* YOUR INSTRUCTIONS
A single figure is required: the number of lines below that contain "execVceBistDone".

Stored data:
-- ==== Sys2Proof/Laws/MemBlocks.lean ====
section
/-! SUPPORT. Which functions change no byte of the Hamper, the on-chip stores and the slices: streams, codec, companions, mapping, partitions, integrity, tenants, links, resets, bring-up, host ports, the Trail. One lemma per function. -/
namespace Sys2Proof.Machine

/-! Trail. -/

theorem State.trailWrite_mem {mm : Mem × Mem × SMem} (s : State) (r : TrailRec) (hmm : s.Mems mm) : (State.trailWrite s r).Mems mm := by
  unfold State.trailWrite
  try dsimp only
  repeat' first | with_reducible assumption | with_reducible intro _ | with_reducible apply State.event_mem | with_reducible apply State.setFld_mem | with_reducible apply mem_ite | (fail_if_no_progress with_reducible apply mem_mk) | with_reducible apply each_mem | with_reducible refine mem_snd (by with_reducible assumption) ?_ | with_reducible refine mem_fst (by with_reducible assumption) ?_ | with_reducible refine mem_some (by with_reducible assumption) ?_ | with_reducible apply foldl_mem | split

theorem State.trailCommit_mem {mm : Mem × Mem × SMem} (s : State) (hmm : s.Mems mm) : (State.trailCommit s).Mems mm := by
  unfold State.trailCommit
  try dsimp only
  repeat' first | with_reducible assumption | with_reducible intro _ | with_reducible apply State.setFlag_mem | with_reducible apply State.trailPut_mem | with_reducible apply State.trailWrite_mem | with_reducible apply mem_ite | (fail_if_no_progress with_reducible apply mem_mk) | with_reducible apply each_mem | with_reducible apply next_mem | with_reducible refine mem_snd (by with_reducible assumption) ?_ | with_reducible refine mem_fst (by with_reducible assumption) ?_ | with_reducible refine mem_some (by with_reducible assumption) ?_ | with_reducible apply foldl_mem | split

theorem execTrailRecordCommit_mem {mm : Mem × Mem × SMem} (s : State) (hmm : s.Mems mm) : OutMem mm (execTrailRecordCommit s) := by
  unfold execTrailRecordCommit
  try dsimp only
  repeat' first | with_reducible assumption | with_reducible intro _ | with_reducible apply State.trailCommit_mem | with_reducible apply mem_ite | (fail_if_no_progress with_reducible apply mem_mk) | with_reducible apply each_mem | with_reducible apply next_mem

theorem State.trlIndex_mem {mm : Mem × Mem × SMem} (s : State) (slot : Nat) (hmm : s.Mems mm) : (State.trlIndex s slot).Mems mm := by
  unfold State.trlIndex
  try dsimp only
  repeat' first | with_reducible assumption | with_reducible intro _ | with_reducible apply State.setFld_mem | with_reducible apply State.each_mem | with_reducible apply mem_ite | (fail_if_no_progress with_reducible apply mem_mk) | with_reducible apply each_mem

/-! Streams. -/

theorem State.setSk_mem {mm : Mem × Mem × SMem} (s : State) (k : Nat) (v : SkSt) (hmm : s.Mems mm) : (State.setSk s k v).Mems mm := by
  unfold State.setSk
  try dsimp only
  repeat' first | with_reducible assumption | with_reducible intro _ | with_reducible apply mem_ite | (fail_if_no_progress with_reducible apply mem_mk)

theorem State.setEth_mem {mm : Mem × Mem × SMem} (s : State) (n : Nat) (v : EthPort) (hmm : s.Mems mm) : (State.setEth s n v).Mems mm := by
  unfold State.setEth
  try dsimp only
  repeat' first | with_reducible assumption | with_reducible intro _ | with_reducible apply mem_ite | (fail_if_no_progress with_reducible apply mem_mk)

theorem State.skEmit_mem {mm : Mem × Mem × SMem} (s : State) (m : SkSend) (hmm : s.Mems mm) : (State.skEmit s m).Mems mm := by
  unfold State.skEmit
  try dsimp only
  repeat' first | with_reducible assumption | with_reducible intro _ | with_reducible apply State.emit_mem

theorem State.skTransmit_mem {mm : Mem × Mem × SMem} (s : State) (m : SkSend) (hmm : s.Mems mm) : (State.skTransmit s m).Mems mm := by
  unfold State.skTransmit
  try dsimp only
  repeat' first | with_reducible assumption | with_reducible intro _ | with_reducible apply State.setEth_mem | with_reducible apply State.skEmit_mem | with_reducible apply mem_ite

theorem State.skRepeat_mem {mm : Mem × Mem × SMem} (s : State) (k : Nat) (hmm : s.Mems mm) : (State.skRepeat s k).Mems mm := by
  unfold State.skRepeat
  try dsimp only
  repeat' first | with_reducible assumption | with_reducible intro _ | with_reducible apply State.skTransmit_mem

theorem execHaltRepeat_mem {mm : Mem × Mem × SMem} (k : Fin 512) (s : State) (hmm : s.Mems mm) : OutMem mm (execHaltRepeat k s) := by
  unfold execHaltRepeat
  try dsimp only
  repeat' first | with_reducible assumption | with_reducible intro _ | with_reducible apply State.skRepeat_mem | with_reducible apply mem_ite | (fail_if_no_progress with_reducible apply mem_mk) | with_reducible apply each_mem | with_reducible apply next_mem

theorem execEaseRepeat_mem {mm : Mem × Mem × SMem} (k : Fin 512) (s : State) (hmm : s.Mems mm) : OutMem mm (execEaseRepeat k s) := by
  unfold execEaseRepeat
  try dsimp only
  repeat' first | with_reducible assumption | with_reducible intro _ | with_reducible apply State.skRepeat_mem | with_reducible apply mem_ite | (fail_if_no_progress with_reducible apply mem_mk) | with_reducible apply each_mem | with_reducible apply next_mem

theorem execResumeRepeat_mem {mm : Mem × Mem × SMem} (k : Fin 512) (s : State) (hmm : s.Mems mm) : OutMem mm (execResumeRepeat k s) := by
  unfold execResumeRepeat
  try dsimp only
  repeat' first | with_reducible assumption | with_reducible intro _ | with_reducible apply State.setSk_mem | with_reducible apply State.skTransmit_mem | with_reducible apply mem_ite | (fail_if_no_progress with_reducible apply mem_mk) | with_reducible apply each_mem | with_reducible apply next_mem | with_reducible refine mem_snd (by with_reducible assumption) ?_ | with_reducible refine mem_fst (by with_reducible assumption) ?_ | with_reducible refine mem_some (by with_reducible assumption) ?_ | with_reducible apply foldl_mem | split

theorem execPfcRefresh_mem {mm : Mem × Mem × SMem} (n : Fin 2) (prio : Fin 8) (s : State) (hmm : s.Mems mm) : OutMem mm (execPfcRefresh n prio s) := by
  unfold execPfcRefresh
  try dsimp only
  repeat' first | with_reducible assumption | with_reducible intro _ | with_reducible apply State.emit_mem | with_reducible apply mem_ite | (fail_if_no_progress with_reducible apply mem_mk) | with_reducible apply each_mem | with_reducible apply next_mem

theorem State.ethResume_mem {mm : Mem × Mem × SMem} (s : State) (n prio : Nat) (hmm : s.Mems mm) : (State.ethResume s n prio).Mems mm := by
  unfold State.ethResume
  try dsimp only
  repeat' first | with_reducible assumption | with_reducible intro _ | with_reducible apply State.each_mem | with_reducible apply State.setEth_mem | with_reducible apply State.skEmit_mem | with_reducible apply mem_ite | (fail_if_no_progress with_reducible apply mem_mk) | with_reducible apply each_mem

theorem execPfcReceive_mem {mm : Mem × Mem × SMem} (n : Fin 2) (prio : Fin 8) (time : BitVec 16) (s : State) (hmm : s.Mems mm) : OutMem mm (execPfcReceive n prio time s) := by
  unfold execPfcReceive
  try dsimp only
  repeat' first | with_reducible assumption | with_reducible intro _ | with_reducible apply State.setEth_mem | with_reducible apply State.ethResume_mem | with_reducible apply mem_ite | (fail_if_no_progress with_reducible apply mem_mk) | with_reducible apply each_mem | with_reducible apply next_mem

theorem execPfcPauseExpiry_mem {mm : Mem × Mem × SMem} (n : Fin 2) (prio : Fin 8) (s : State) (hmm : s.Mems mm) : OutMem mm (execPfcPauseExpiry n prio s) := by
  unfold execPfcPauseExpiry
  try dsimp only
  repeat' first | with_reducible assumption | with_reducible intro _ | with_reducible apply State.ethResume_mem | with_reducible apply mem_ite | (fail_if_no_progress with_reducible apply mem_mk) | with_reducible apply each_mem | with_reducible apply next_mem

theorem execArpNsRequest_mem {mm : Mem × Mem × SMem} (n : Fin 2) (ns : Bool) (target : BitVec 128) (s : State) (hmm : s.Mems mm) : OutMem mm (execArpNsRequest n ns target s) := by
  unfold execArpNsRequest
  try dsimp only
  repeat' first | with_reducible assumption | with_reducible intro _ | with_reducible apply State.satFld_mem | with_reducible apply State.emit_mem | with_reducible apply mem_ite | (fail_if_no_progress with_reducible apply mem_mk) | with_reducible apply each_mem | with_reducible apply next_mem

theorem execPtpMessage_mem {mm : Mem × Mem × SMem} (n : Fin 2) (m : PtpIn) (s : State) (hmm : s.Mems mm) : OutMem mm (execPtpMessage n m s) := by
  unfold execPtpMessage
  try dsimp only
  repeat' first | with_reducible assumption | with_reducible intro _ | with_reducible apply State.event_mem | with_reducible apply State.emit_mem | with_reducible apply State.setFlag_mem | with_reducible apply mem_ite | (fail_if_no_progress with_reducible apply mem_mk) | with_reducible apply each_mem | with_reducible apply next_mem | with_reducible refine mem_snd (by with_reducible assumption) ?_ | with_reducible refine mem_fst (by with_reducible assumption) ?_ | with_reducible refine mem_some (by with_reducible assumption) ?_ | with_reducible apply foldl_mem | split

theorem State.ethDown_mem {mm : Mem × Mem × SMem} (s : State) (n : Nat) (hmm : s.Mems mm) : (State.ethDown s n).Mems mm := by
  unfold State.ethDown
  try dsimp only
  repeat' first | with_reducible assumption | with_reducible intro _ | with_reducible apply State.setEth_mem | with_reducible apply State.event_mem | with_reducible apply State.setBit_mem | with_reducible apply mem_ite

theorem execEthernetLinkDown_mem {mm : Mem × Mem × SMem} (n : Fin 2) (s : State) (hmm : s.Mems mm) : OutMem mm (execEthernetLinkDown n s) := by
  unfold execEthernetLinkDown
  try dsimp only
  repeat' first | with_reducible assumption | with_reducible intro _ | with_reducible apply State.ethDown_mem | with_reducible apply mem_ite | (fail_if_no_progress with_reducible apply mem_mk) | with_reducible apply each_mem | with_reducible apply next_mem

theorem execEthernetLinkUp_mem {mm : Mem × Mem × SMem} (n : Fin 2) (s : State) (hmm : s.Mems mm) : OutMem mm (execEthernetLinkUp n s) := by
  unfold execEthernetLinkUp
  try dsimp only
  repeat' first | with_reducible assumption | with_reducible intro _ | with_reducible apply State.skRepeat_mem | with_reducible apply State.event_mem | with_reducible apply State.each_mem | with_reducible apply State.setBit_mem | with_reducible apply mem_ite | (fail_if_no_progress with_reducible apply mem_mk) | with_reducible apply each_mem | with_reducible apply next_mem

/-! Codec. -/

theorem State.setEngine_mem {mm : Mem × Mem × SMem} (s : State) (n st : Nat) (hmm : s.Mems mm) : (State.setEngine s n st).Mems mm := by
  unfold State.setEngine
  try dsimp only
  repeat' first | with_reducible assumption | with_reducible intro _ | with_reducible apply State.setFld_mem

theorem State.vceBist_mem {mm : Mem × Mem × SMem} (s : State) (rq : Requester) (n : Nat) (hmm : s.Mems mm) : (State.vceBist s rq n).Mems mm := by
  unfold State.vceBist
  try dsimp only
  repeat' first | with_reducible assumption | with_reducible intro _ | with_reducible apply State.setFlag_mem | with_reducible apply State.satFld_mem | with_reducible apply State.countErr_mem | with_reducible apply State.setEngine_mem | with_reducible apply mem_ite

theorem execVceBistDone_mem {mm : Mem × Mem × SMem} (n : Fin 4) (pass : Bool) (s : State) (hmm : s.Mems mm) : OutMem mm (execVceBistDone n pass s) := by
  unfold execVceBistDone
  try dsimp only
  repeat' first | with_reducible assumption | with_reducible intro _ | with_reducible apply State.setFlag_mem | with_reducible apply State.event_mem | with_reducible apply State.setEngine_mem | with_reducible apply mem_ite | (fail_if_no_progress with_reducible apply mem_mk) | with_reducible apply each_mem | with_reducible apply next_mem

* WRITTEN ANSWER
2